# EXCULIBUR iImperial - что за инструмент?



## _Scandalli_ (29 Ноя 2012)

Продают аккордеон, вот текст: 
"Италоамериканского производства. Полный, 41/120 клавиш. Правая рука - 4х-голосый, схема LMMH, 13 регистров, +пальм-мастер регистр. Отлично настроен, Ля-440гц, разлив- стандартный (для Ля 1окт. + 15,5цента,или 4,09гц)". Кто имел с ним дело? Опишите, расскажите, если не трудно. Вот фото:


----------



## gofrey_ivanych (21 Дек 2012)

http://ebaytoday.ru/catalog/Musical_Instruments_and_Gear/Accordion_and_Concertin
a//300824669146-item.html


----------



## DiegoVaz3 (23 Дек 2012)

Смахивает больше на Китай.
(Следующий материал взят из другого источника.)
/-- CHECKPOINT_COMPLETE (14 R389 step 5, R392): the log records before the boundary are released. -/
def execCheckpointComplete (n : PartId) (s : State) : Res' :=
  let k := n.val
  closing (onlyIf ((s.twin k).phase == 2) (fun s =>
    let s := s.updTwin k (fun t => { t with phase := 0, cmdStatus := St.ok, checkpoint := (t.checkpoint + 1) % 2 ^ 32, frozen := [], allFrozen := false
                                            relLog := t.boundLog })
    if (s.twin k).state = 1 then s.setTwin k 2 St.ok else s) s)

/-- A privileged channel of Pn is RUNNING. -/
def State.privRuns (s : State) (n : Nat) : Bool := s.chans.any (fun e => isPriv e.1 && e.2.state == 2 && s.ownerChan e.1 == some n)

/-- Outcome of a twin command. -/
def State.twinCmd (s : State) (n : Nat) (status : StatusCode) : State := s.updTwin n (fun t => { t with cmdStatus := status })

/-- START (14 R388, R389; 15 R401): twinOk says whether the conditions on the twin hold. -/
def State.startTwin (s : State) (n : Nat) (twinOk : Bool) : State :=
  if s.sec.fwState = 4 then s.twinCmd n St.busy
  else if !(s.ready n) || !((s.slice n).mirror) || !s.sec.keys.pair || !twinOk || (s.twin n).state != 0 then s.twinCmd n St.denied
  else
    let s := s.updTwin n (fun t => { t with cmdStatus := St.ok, checkpoint := 0, allDirty := true, dirty := [], relLog := t.logTail, logAck := t.logTail })
    (s.setTwin n 1 St.ok).beginCheckpoint n

/-- CHECKPOINT (14 R389 step 1). -/
def State.startCheckpoint (s : State) (n : Nat) : State :=
  let t := s.twin n
  if t.phase != 0 || s.privRuns n then s.twinCmd n St.busy
  else if t.state != 2 then s.twinCmd n St.denied
  else (s.twinCmd n St.pending).beginCheckpoint n

/-- STOP (14 R388, R392): the partition is no longer mirrored. -/
def State.stopTwin (s : State) (n : Nat) : State :=
  let s := s.updTwin n (fun t => { t with cmdStatus := St.ok, phase := 0, dirty := [], frozen := [], allDirty := false, allFrozen := false, staged := []
                                          stagedDross := [] })
  (s.setTwin n 0 St.ok).endPause n

/-- A write of RING_TWIN_CMD (14 R380). -/
def State.writeTwinCmd (s : State) (n v : Nat) (twinOk : Bool) : State :=
  let s := s.updTwin n (fun t => { t with token := bits v 63 56 })
  match bits v 2 0 with
  | 1 => s.startTwin n twinOk
  | 2 => s.startCheckpoint n
  | 3 => s.stopTwin n
  | _ => s.twinCmd n St.denied

/-- TWIN_START (14 R388). -/
def execTwinStart (p : Path) (n : PartId) (value : Word64) (twinOk : Bool) (s : State) : Res' :=
  closing (s.onPart p n.val (fun s => s.writeTwinCmd n.val (setBits value.toNat 2 0 1) twinOk))

/-- TWIN_CHECKPOINT (14 R389). -/
def execTwinCheckpoint (p : Path) (n : PartId) (value : Word64) (s : State) : Res' :=
  closing (s.onPart p n.val (fun s => s.writeTwinCmd n.val (setBits value.toNat 2 0 2) false))

/-- TWIN_STOP (14 R388, R392). -/
def execTwinStop (p : Path) (n : PartId) (value : Word64) (s : State) : Res' :=
  closing (s.onPart p n.val (fun s => s.writeTwinCmd n.val (setBits value.toNat 2 0 3) false))

/-- Pn may become the standby of its twin (14 R388). -/
def State.mayStandBy (s : State) (n : Nat) : Bool :=
  s.ready n && (s.slice n).mirror && s.sec.keys.pair && (s.code n).running == 0 && (s.ctxsOf n).all (fun c => (s.ctx n c).state == .idle)

/-- Write a region of the stream in place, its dross lines marked (14 R389; 17 R451). -/
def State.placeRegion (s : State) (n r : Nat) (data : List Byte) (dross : List Nat) : State :=
  (List.range 1024).foldl (fun s i => (s.ppaStore n (r * 65536 + i * 64) (bslice data (i * 64) 64) (dross.contains i)).1) s

/-- PPA and size of the staging area (14 R380). -/
def Twin.stageBase (t : Twin) : Nat := bits t.stage 39 20 * 1048576
/-- Its size in bytes. -/
def Twin.stageSize (t : Twin) : Nat := bits t.stage 63 40 * 1048576

/-- A region of a later checkpoint is staged: the k-th at the k-th 64 KiB of the staging area (log entry 47). -/
def State.stageRegion (s : State) (n r : Nat) (data : List Byte) (dross : List Nat) : State :=
  let t := s.twin n
  let k := t.staged.length
  if t.stageSize < (k + 1) * 65536 || !(s.inPpa n (t.stageBase + k * 65536) 65536) then s
  else
    let s := s.placeRegion n (t.stageBase / 65536 + k) data dross
    s.updTwin n (fun t => { t with staged := t.staged.set [] r data, stagedDross := t.stagedDross ++ dross.map (fun i => r * 1024 + i) })

/-- A checkpoint that is wholly staged is copied into place (14 R389 step 5). -/
def State.copyStaged (s : State) (n : Nat) : State :=
  let t := s.twin n
  let s := t.staged.foldl (fun s e => s.placeRegion n e.1 e.2 ((t.stagedDross.filter (fun l => l / 1024 == e.1)).map (· % 1024))) s
  s.updTwin n (fun t => { t with staged := [], stagedDross := [] })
Мой сын играет на Excalibur, так это просто Golden Cup из Китая, немного доработанный в США. На счёт Италии не знаю: может у них для дорогих моделей некоторые детали ( напр. голоса ) итальянские?


----------



## gofrey_ivanych (23 Дек 2012)

а как отличить дорогую модель от недорогой ? у них все модели пестрые с громкими названиями вроде этого , но все же это китай ? или американец ? и к стати кто нибудь пользовался этим сайтом ? http://ebaytoday.ru/catalog/Musical_Instruments_and_Gear/Accordion_and_Concertin
a//300824669146-item.html там попадаются очень хорошие модели не так дорого , и почему цены там очень отличаются ?! заранее спасибо за коменты


----------



## DiegoVaz3 (23 Дек 2012)

Я же Вам объяснил, это Китай. Китайская компания Golden Cup делает эту низкокачественную продукцию и поставляет её компании Excalibur в СШа, штат Висконсин, где сидит доктор Кроненберг и "дорабатывает" ( т. е. немного подправляет ) продукцию Golden Cup, наклеивает марку Excalibur и выставляет на E-Bay на продажу. Все подробности на сайте http://www.excaliburaccordions.com. 
Вот у них я и купил сыну трёхрядный шестидесятибасовый кнопочный аккордеон. Качество посредное, но так ничего, звук очень приятный и чистый. Если купите, возможно придётся ещё носить мастеру на "доработку". Просто зачем заказывать китайскую продукцию из США, в то время как в России есть тот же Golden Cup, Farinelli и т. д.
Я просто со временем рассчитываю приобрести у них кнопочный аккордеон с ломаной декой; там, надеюсь, качество должно быть лучше.


----------